John Herriot says he’s a bisexual and I say he’s a bye-sexual.  

                               -Larry S. (CMEN Member)

So what are Charlie and the Herriot deception up to when they are overseas? I never see these guys in relationships with other adult men. What is this fraudulent cover story that John has a business selling baseball uniforms online?  To whom, Mexican boys in Palm Springs?
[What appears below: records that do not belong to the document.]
/-! takeRaw -/

@[simp] theorem takeRaw_lstate (s : State) : (takeRaw s).lstate = s.lstate := rfl
@[simp] theorem takeRaw_addr (s : State) : (takeRaw s).addr = s.addr := rfl
@[simp] theorem takeRaw_chan (s : State) : (takeRaw s).chan = s.chan := rfl
@[simp] theorem takeRaw_tReq (s : State) : (takeRaw s).tReq = s.tReq := rfl
@[simp] theorem takeRaw_cnt (s : State) : (takeRaw s).cnt = s.cnt := rfl
@[simp] theorem takeRaw_ref (s : State) : (takeRaw s).ref = s.ref := rfl
@[simp] theorem takeRaw_filtFast (s : State) : (takeRaw s).filtFast = s.filtFast := rfl
@[simp] theorem takeRaw_filtSlow (s : State) : (takeRaw s).filtSlow = s.filtSlow := rfl
@[simp] theorem takeRaw_filtSlope (s : State) : (takeRaw s).filtSlope = s.filtSlope := rfl
@[simp] theorem takeRaw_commands (s : State) : (takeRaw s).commands = s.commands := rfl
@[simp] theorem takeRaw_addrIn (s : State) : (takeRaw s).addrIn = s.addrIn := rfl
@[simp] theorem takeRaw_rawIn (s : State) : (takeRaw s).rawIn = s.rawIn.tail := rfl
@[simp] theorem takeRaw_clockIn (s : State) : (takeRaw s).clockIn = s.clockIn := rfl
@[simp] theorem takeRaw_addrAsked (s : State) : (takeRaw s).addrAsked = s.addrAsked := rfl
@[simp] theorem takeRaw_rawAsked (s : State) : (takeRaw s).rawAsked = s.rawAsked + 1 := rfl
@[simp] theorem takeRaw_clockAsked (s : State) : (takeRaw s).clockAsked = s.clockAsked := rfl
@[simp] theorem takeRaw_acquiring (s : State) : (takeRaw s).acquiring = s.acquiring := rfl
@[simp] theorem takeRaw_trace (s : State) :
    (takeRaw s).trace = s.trace ++ [.busReadRaw s.addr (rawAnswer s)] := rfl
@[simp] theorem takeRaw_responses (s : State) : (takeRaw s).responses = s.responses := rfl
@[simp] theorem takeRaw_fed (s : State) : (takeRaw s).fed = s.fed := rfl

/-! takeClock -/

@[simp] theorem takeClock_lstate (s : State) : (takeClock s).lstate = s.lstate := rfl
@[simp] theorem takeClock_addr (s : State) : (takeClock s).addr = s.addr := rfl
@[simp] theorem takeClock_chan (s : State) : (takeClock s).chan = s.chan := rfl
@[simp] theorem takeClock_tReq (s : State) : (takeClock s).tReq = s.tReq := rfl
@[simp] theorem takeClock_cnt (s : State) : (takeClock s).cnt = s.cnt := rfl
@[simp] theorem takeClock_ref (s : State) : (takeClock s).ref = s.ref := rfl
@[simp] theorem takeClock_filtFast (s : State) : (takeClock s).filtFast = s.filtFast := rfl
@[simp] theorem takeClock_filtSlow (s : State) : (takeClock s).filtSlow = s.filtSlow := rfl
@[simp] theorem takeClock_filtSlope (s : State) : (takeClock s).filtSlope = s.filtSlope := rfl
@[simp] theorem takeClock_commands (s : State) : (takeClock s).commands = s.commands := rfl
@[simp] theorem takeClock_addrIn (s : State) : (takeClock s).addrIn = s.addrIn := rfl
@[simp] theorem takeClock_rawIn (s : State) : (takeClock s).rawIn = s.rawIn := rfl
@[simp] theorem takeClock_clockIn (s : State) : (takeClock s).clockIn = s.clockIn.tail := rfl
@[simp] theorem takeClock_addrAsked (s : State) : (takeClock s).addrAsked = s.addrAsked := rfl
@[simp] theorem takeClock_rawAsked (s : State) : (takeClock s).rawAsked = s.rawAsked := rfl
@[simp] theorem takeClock_clockAsked (s : State) : (takeClock s).clockAsked = s.clockAsked + 1 := rfl
@[simp] theorem takeClock_acquiring (s : State) : (takeClock s).acquiring = s.acquiring := rfl
@[simp] theorem takeClock_trace (s : State) : (takeClock s).trace = s.trace ++ [.clockNow (clockAnswer s)] := rfl
@[simp] theorem takeClock_responses (s : State) : (takeClock s).responses = s.responses := rfl
@[simp] theorem takeClock_fed (s : State) : (takeClock s).fed = s.fed := rfl

/-! requestAndStamp -/

@[simp] theorem requestAndStamp_lstate (s : State) : (requestAndStamp s).lstate = s.lstate := rfl
@[simp] theorem requestAndStamp_addr (s : State) : (requestAndStamp s).addr = s.addr := rfl
@[simp] theorem requestAndStamp_chan (s : State) : (requestAndStamp s).chan = s.chan := rfl
@[simp] theorem requestAndStamp_tReq (s : State) : (requestAndStamp s).tReq = clockAnswer s := rfl
@[simp] theorem requestAndStamp_cnt (s : State) : (requestAndStamp s).cnt = s.cnt := rfl
@[simp] theorem requestAndStamp_ref (s : State) : (requestAndStamp s).ref = s.ref := rfl
@[simp] theorem requestAndStamp_filtFast (s : State) : (requestAndStamp s).filtFast = s.filtFast := rfl
@[simp] theorem requestAndStamp_filtSlow (s : State) : (requestAndStamp s).filtSlow = s.filtSlow := rfl
@[simp] theorem requestAndStamp_filtSlope (s : State) : (requestAndStamp s).filtSlope = s.filtSlope := rfl
@[simp] theorem requestAndStamp_commands (s : State) : (requestAndStamp s).commands = s.commands := rfl
@[simp] theorem requestAndStamp_addrIn (s : State) : (requestAndStamp s).addrIn = s.addrIn := rfl
@[simp] theorem requestAndStamp_rawIn (s : State) : (requestAndStamp s).rawIn = s.rawIn := rfl
@[simp] theorem requestAndStamp_clockIn (s : State) : (requestAndStamp s).clockIn = s.clockIn.tail := rfl
@[simp] theorem requestAndStamp_addrAsked (s : State) : (requestAndStamp s).addrAsked = s.addrAsked := rfl
@[simp] theorem requestAndStamp_rawAsked (s : State) : (requestAndStamp s).rawAsked = s.rawAsked := rfl
@[simp] theorem requestAndStamp_clockAsked (s : State) : (requestAndStamp s).clockAsked = s.clockAsked + 1 := rfl
@[simp] theorem requestAndStamp_acquiring (s : State) : (requestAndStamp s).acquiring = s.acquiring := rfl
@[simp] theorem requestAndStamp_trace (s : State) :
    (requestAndStamp s).trace = s.trace ++ [.busRequestConversion, .clockNow (clockAnswer s)] := by
  simp [requestAndStamp, clockAnswer]
@[simp] theorem requestAndStamp_responses (s : State) : (requestAndStamp s).responses = s.responses := rfl
@[simp] theorem requestAndStamp_fed (s : State) : (requestAndStamp s).fed = s.fed := rfl

/-! Answers do not depend on what has been recorded or answered. -/

@[simp] theorem rawAnswer_record (t : Transaction) (s : State) : rawAnswer (record t s) = rawAnswer s := rfl
@[simp] theorem clockAnswer_record (t : Transaction) (s : State) : clockAnswer (record t s) = clockAnswer s := rfl
@[simp] theorem addressAnswer_record (t : Transaction) (s : State) : addressAnswer (record t s) = addressAnswer s := rfl
@[simp] theorem clockAnswer_takeRaw (s : State) : clockAnswer (takeRaw s) = clockAnswer s := rfl
@[simp] theorem clockAnswer_takeAddress (s : State) : clockAnswer (takeAddress s) = clockAnswer s := rfl
@[simp] theorem rawAnswer_takeClock (s : State) : rawAnswer (takeClock s) = rawAnswer s := rfl
@[simp] theorem rawAnswer_requestAndStamp (s : State) : rawAnswer (requestAndStamp s) = rawAnswer s := rfl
Is the John Herriot deception to establish credentials with children as a baseball coach?  I’ve never seen any evidence of any online presence other than CMEN for the John Herriot deception.  I know who all the CMEN webmasters, IT pros and admins are because I used to be one.  The John Herriot deception is to have all the CMEN working for his private profit. Everyone says John is computer illiterate, which I can readily testify to.  CMEN has no online registration capability so how can its founder and leader have an online business of any type? What is the extent of the John Herriot deception? Is CMEN John’s sole source of income?  

herriot deceptionHerriot Deception Foiled by Box Cutter Wielding Passengers

The stewardess opens the door, everyone stands up to retrieve our luggage and deplane when the captain comes on and tells everyone to leave their luggage stowed and sit back down.  Two Thai policeman board the airplane and removed only John Herriot.  Later after all other passengers had disembarked and the plane was empty, the Thai police put John right back on the same airplane and told him to never come back to Thailand.  Why John?

I am a very experienced third world traveller and Thailand is still the dirt world when it comes to law enforcement authorities.  My ex-wife Veroniquita Sanchez de Figueroa taught me how to avoid the police and the predators in her native Mexico.  The key is to simply know that you are in control of your life and they shouldn’t bother with you because there is easier prey if you just act cool and let the wounded gazelle show itself.  

I know what the air feels like right before the airplanes hit the buildings and I knew we were in extremely dangerous territory on this Thai Airlines flight from LA.  Charlie the manchild is squirming in his seat and asking stupid questions that have no answers while chattering like a scared chipmunk as the entire airplane is staring at us.  Under my breath with a really fake smile like Brad Pitt pretending to be a sophisticated high ranking Nazi officer in Inglourious Basterds as I menacingly intone to Charlie boy: “Shut.  The.  Fuck.  Up. NOW!”  On the word “now” I hit Charlie for the first time in my life with a really powerful pointed elbow punch to his senior citizen stomach as he doubled-up, grimaced and crowed “Owwww” really loud with the whole plane staring at Dean the bisexual getting really pissed off at fags.  And angry at himself for being such a whore.  

With the entire plane watching I stood up and collected all of my carry-on luggage before the John Herriot deception can attach itself to me.  I am the only one doing this as the whole plane begins to do the same the same thing.  I don’t need the cops okay if the cops just forgot to say it’s cool to disembark.  It’s the third world and nobody knows what’s going on.  

The name “Dean” means leader of ten, look it up in the dictionary.  I’m an American paralegal in army boots, aviator sunglasses and an attitude that says: “Just stay away from me, pick an easier target and you will be happier.”  I create a vacuum behind me and people just fall in line behind me.  We are in a semi-lawless country currently experiencing Hindu-Buddhist-Muslim sectarian violence.  I’m an expert on religion and I’m gettin’ the fuck off the goddamned airplane so I can meditate my chakras into attainment of Samadhi. 

I bow and formally greet her in her native tongue as the stewardess magically opens the door for me and I’m the first one off the jet.  All I need to be is just one step ahead of the crowd and here I am figuring out the John Herriot deception.  

Get ready for the miracle because the planes haven’t hit the buildings yet. The passengers have taken over the cockpit with a box knife and will be dropping leaflets to prevent the John Herriot deception from flying any further.  I am disgusted at myself for hanging out with characters only slightly more deranged than I am.  I seek redemption and I think I know how and where to attain it.  Prevent Herriot deception and hold on tight for redemption!